# Access to for TTs for sale



## fcuk1_6 (Aug 1, 2012)

Hi,

Was just wondering if it would not make sense to allow non paying members access to view the TTs for sale section and make comments within the threads although not start a new topic as people who do not own TTs may come on here to try to search for one that has been properly cared for which I would have thought would benifit paying members who have advertised their cars?


----------



## Mark Davies (Apr 10, 2007)

There are several threads ongoing about this at the moment, including a poll about it. Take a look at those and it will give you some idea of why the restrictions are there. And you'll find you don't have to be a paid-up member either - you'll automatically get access once you've been on the forum a while and built up a modest post count.
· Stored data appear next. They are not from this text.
@[simp] theorem updPeer_boot (d : DevId) (f : Peer → Peer) (s : State) : (updPeer d f s).boot = s.boot := rfl
@[simp] theorem updPeer_pins (d : DevId) (f : Peer → Peer) (s : State) : (updPeer d f s).pins = s.pins := rfl
@[simp] theorem updPeer_fuses (d : DevId) (f : Peer → Peer) (s : State) : (updPeer d f s).fuses = s.fuses := rfl
@[simp] theorem updPeer_flash (d : DevId) (f : Peer → Peer) (s : State) : (updPeer d f s).flash = s.flash := rfl
@[simp] theorem updPeer_cfg (d : DevId) (f : Peer → Peer) (s : State) : (updPeer d f s).cfg = s.cfg := rfl
@[simp] theorem updPeer_img (d : DevId) (f : Peer → Peer) (s : State) : (updPeer d f s).img = s.img := rfl
@[simp] theorem updPeer_time (d : DevId) (f : Peer → Peer) (s : State) : (updPeer d f s).time = s.time := rfl
@[simp] theorem updPeer_commit (d : DevId) (f : Peer → Peer) (s : State) : (updPeer d f s).commit = s.commit := rfl
@[simp] theorem updPeer_ports (d : DevId) (f : Peer → Peer) (s : State) : (updPeer d f s).ports = s.ports := rfl
@[simp] theorem updPeer_parts (d : DevId) (f : Peer → Peer) (s : State) : (updPeer d f s).parts = s.parts := rfl
@[simp] theorem updPeer_syc (d : DevId) (f : Peer → Peer) (s : State) : (updPeer d f s).syc = s.syc := rfl
@[simp] theorem updPeer_hbm (d : DevId) (f : Peer → Peer) (s : State) : (updPeer d f s).hbm = s.hbm := rfl
@[simp] theorem updPeer_hbmPoison (d : DevId) (f : Peer → Peer) (s : State) : (updPeer d f s).hbmPoison = s.hbmPoison := rfl
@[simp] theorem updPeer_hbmErr (d : DevId) (f : Peer → Peer) (s : State) : (updPeer d f s).hbmErr = s.hbmErr := rfl
@[simp] theorem updPeer_sramErr (d : DevId) (f : Peer → Peer) (s : State) : (updPeer d f s).sramErr = s.sramErr := rfl
@[simp] theorem updPeer_links (d : DevId) (f : Peer → Peer) (s : State) : (updPeer d f s).links = s.links := rfl
@[simp] theorem updPeer_bridle (d : DevId) (f : Peer → Peer) (s : State) : (updPeer d f s).bridle = s.bridle := rfl
@[simp] theorem updPeer_planes (d : DevId) (f : Peer → Peer) (s : State) : (updPeer d f s).planes = s.planes := rfl
@[simp] theorem updPeer_tether (d : DevId) (f : Peer → Peer) (s : State) : (updPeer d f s).tether = s.tether := rfl
@[simp] theorem updPeer_col (d : DevId) (f : Peer → Peer) (s : State) : (updPeer d f s).col = s.col := rfl
@[simp] theorem updPeer_clusters (d : DevId) (f : Peer → Peer) (s : State) : (updPeer d f s).clusters = s.clusters := rfl
@[simp] theorem updPeer_power (d : DevId) (f : Peer → Peer) (s : State) : (updPeer d f s).power = s.power := rfl
@[simp] theorem updPeer_pair (d : DevId) (f : Peer → Peer) (s : State) : (updPeer d f s).pair = s.pair := rfl
@[simp] theorem updPeer_dual (d : DevId) (f : Peer → Peer) (s : State) : (updPeer d f s).dual = s.dual := rfl
@[simp] theorem updPeer_sec (d : DevId) (f : Peer → Peer) (s : State) : (updPeer d f s).sec = s.sec := rfl
@[simp] theorem updPeer_bist (d : DevId) (f : Peer → Peer) (s : State) : (updPeer d f s).bist = s.bist := rfl
@[simp] theorem updPeer_mgt (d : DevId) (f : Peer → Peer) (s : State) : (updPeer d f s).mgt = s.mgt := rfl
@[simp] theorem updPeer_mp (d : DevId) (f : Peer → Peer) (s : State) : (updPeer d f s).mp = s.mp := rfl
@[simp] theorem updPeer_mgtRing (d : DevId) (f : Peer → Peer) (s : State) : (updPeer d f s).mgtRing = s.mgtRing := rfl
@[simp] theorem updPeer_errSelect (d : DevId) (f : Peer → Peer) (s : State) : (updPeer d f s).errSelect = s.errSelect := rfl
@[simp] theorem updPeer_regs (d : DevId) (f : Peer → Peer) (s : State) : (updPeer d f s).regs = s.regs := rfl
@[simp] theorem updPeer_latches (d : DevId) (f : Peer → Peer) (s : State) : (updPeer d f s).latches = s.latches := rfl
@[simp] theorem updPeer_snaps (d : DevId) (f : Peer → Peer) (s : State) : (updPeer d f s).snaps = s.snaps := rfl
@[simp] theorem updPeer_free (d : DevId) (f : Peer → Peer) (s : State) : (updPeer d f s).free = s.free := rfl
@[simp] theorem updPeer_out (d : DevId) (f : Peer → Peer) (s : State) : (updPeer d f s).out = s.out := rfl
@[simp] theorem updPeer_pending (d : DevId) (f : Peer → Peer) (s : State) : (updPeer d f s).pending = s.pending := rfl

@[simp] theorem updFlow_boot (d : DevId) (p : Nat) (f : Flow → Flow) (s : State) : (updFlow d p f s).boot = s.boot := rfl
@[simp] theorem updFlow_pins (d : DevId) (p : Nat) (f : Flow → Flow) (s : State) : (updFlow d p f s).pins = s.pins := rfl
@[simp] theorem updFlow_fuses (d : DevId) (p : Nat) (f : Flow → Flow) (s : State) : (updFlow d p f s).fuses = s.fuses := rfl
@[simp] theorem updFlow_flash (d : DevId) (p : Nat) (f : Flow → Flow) (s : State) : (updFlow d p f s).flash = s.flash := rfl
@[simp] theorem updFlow_cfg (d : DevId) (p : Nat) (f : Flow → Flow) (s : State) : (updFlow d p f s).cfg = s.cfg := rfl
@[simp] theorem updFlow_img (d : DevId) (p : Nat) (f : Flow → Flow) (s : State) : (updFlow d p f s).img = s.img := rfl
@[simp] theorem updFlow_time (d : DevId) (p : Nat) (f : Flow → Flow) (s : State) : (updFlow d p f s).time = s.time := rfl
@[simp] theorem updFlow_commit (d : DevId) (p : Nat) (f : Flow → Flow) (s : State) : (updFlow d p f s).commit = s.commit := rfl
@[simp] theorem updFlow_ports (d : DevId) (p : Nat) (f : Flow → Flow) (s : State) : (updFlow d p f s).ports = s.ports := rfl
@[simp] theorem updFlow_parts (d : DevId) (p : Nat) (f : Flow → Flow) (s : State) : (updFlow d p f s).parts = s.parts := rfl
@[simp] theorem updFlow_syc (d : DevId) (p : Nat) (f : Flow → Flow) (s : State) : (updFlow d p f s).syc = s.syc := rfl
@[simp] theorem updFlow_hbm (d : DevId) (p : Nat) (f : Flow → Flow) (s : State) : (updFlow d p f s).hbm = s.hbm := rfl
@[simp] theorem updFlow_hbmPoison (d : DevId) (p : Nat) (f : Flow → Flow) (s : State) : (updFlow d p f s).hbmPoison = s.hbmPoison := rfl
@[simp] theorem updFlow_hbmErr (d : DevId) (p : Nat) (f : Flow → Flow) (s : State) : (updFlow d p f s).hbmErr = s.hbmErr := rfl
@[simp] theorem updFlow_sramErr (d : DevId) (p : Nat) (f : Flow → Flow) (s : State) : (updFlow d p f s).sramErr = s.sramErr := rfl
@[simp] theorem updFlow_links (d : DevId) (p : Nat) (f : Flow → Flow) (s : State) : (updFlow d p f s).links = s.links := rfl
@[simp] theorem updFlow_bridle (d : DevId) (p : Nat) (f : Flow → Flow) (s : State) : (updFlow d p f s).bridle = s.bridle := rfl
@[simp] theorem updFlow_planes (d : DevId) (p : Nat) (f : Flow → Flow) (s : State) : (updFlow d p f s).planes = s.planes := rfl
@[simp] theorem updFlow_tether (d : DevId) (p : Nat) (f : Flow → Flow) (s : State) : (updFlow d p f s).tether = s.tether := rfl
@[simp] theorem updFlow_col (d : DevId) (p : Nat) (f : Flow → Flow) (s : State) : (updFlow d p f s).col = s.col := rfl
@[simp] theorem updFlow_clusters (d : DevId) (p : Nat) (f : Flow → Flow) (s : State) : (updFlow d p f s).clusters = s.clusters := rfl
@[simp] theorem updFlow_power (d : DevId) (p : Nat) (f : Flow → Flow) (s : State) : (updFlow d p f s).power = s.power := rfl
@[simp] theorem updFlow_pair (d : DevId) (p : Nat) (f : Flow → Flow) (s : State) : (updFlow d p f s).pair = s.pair := rfl
@[simp] theorem updFlow_dual (d : DevId) (p : Nat) (f : Flow → Flow) (s : State) : (updFlow d p f s).dual = s.dual := rfl
@[simp] theorem updFlow_sec (d : DevId) (p : Nat) (f : Flow → Flow) (s : State) : (updFlow d p f s).sec = s.sec := rfl
@[simp] theorem updFlow_bist (d : DevId) (p : Nat) (f : Flow → Flow) (s : State) : (updFlow d p f s).bist = s.bist := rfl
@[simp] theorem updFlow_mgt (d : DevId) (p : Nat) (f : Flow → Flow) (s : State) : (updFlow d p f s).mgt = s.mgt := rfl
@[simp] theorem updFlow_mp (d : DevId) (p : Nat) (f : Flow → Flow) (s : State) : (updFlow d p f s).mp = s.mp := rfl
@[simp] theorem updFlow_mgtRing (d : DevId) (p : Nat) (f : Flow → Flow) (s : State) : (updFlow d p f s).mgtRing = s.mgtRing := rfl
@[simp] theorem updFlow_errSelect (d : DevId) (p : Nat) (f : Flow → Flow) (s : State) : (updFlow d p f s).errSelect = s.errSelect := rfl
@[simp] theorem updFlow_regs (d : DevId) (p : Nat) (f : Flow → Flow) (s : State) : (updFlow d p f s).regs = s.regs := rfl
@[simp] theorem updFlow_latches (d : DevId) (p : Nat) (f : Flow → Flow) (s : State) : (updFlow d p f s).latches = s.latches := rfl
@[simp] theorem updFlow_snaps (d : DevId) (p : Nat) (f : Flow → Flow) (s : State) : (updFlow d p f s).snaps = s.snaps := rfl
@[simp] theorem updFlow_free (d : DevId) (p : Nat) (f : Flow → Flow) (s : State) : (updFlow d p f s).free = s.free := rfl
@[simp] theorem updFlow_out (d : DevId) (p : Nat) (f : Flow → Flow) (s : State) : (updFlow d p f s).out = s.out := rfl
@[simp] theorem updFlow_pending (d : DevId) (p : Nat) (f : Flow → Flow) (s : State) : (updFlow d p f s).pending = s.pending := rfl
And finally, as there are several threads running on this topic at the moment don't be surprised (or offended) if this thread gets moved or closed by a moderator.


----------



## rustyintegrale (Oct 1, 2006)

This was why I voted for Option 4 here...

viewtopic.php?f=30&t=287293

It would seem to offer the protection against scammers that we all would like yet also encourages the sale of members cars to new potential members.

It seems like a no brainer to me but the majority seem to think otherwise, sorry.

*EDIT* Happy Birthday Mark, by the way! [smiley=cheers.gif]


----------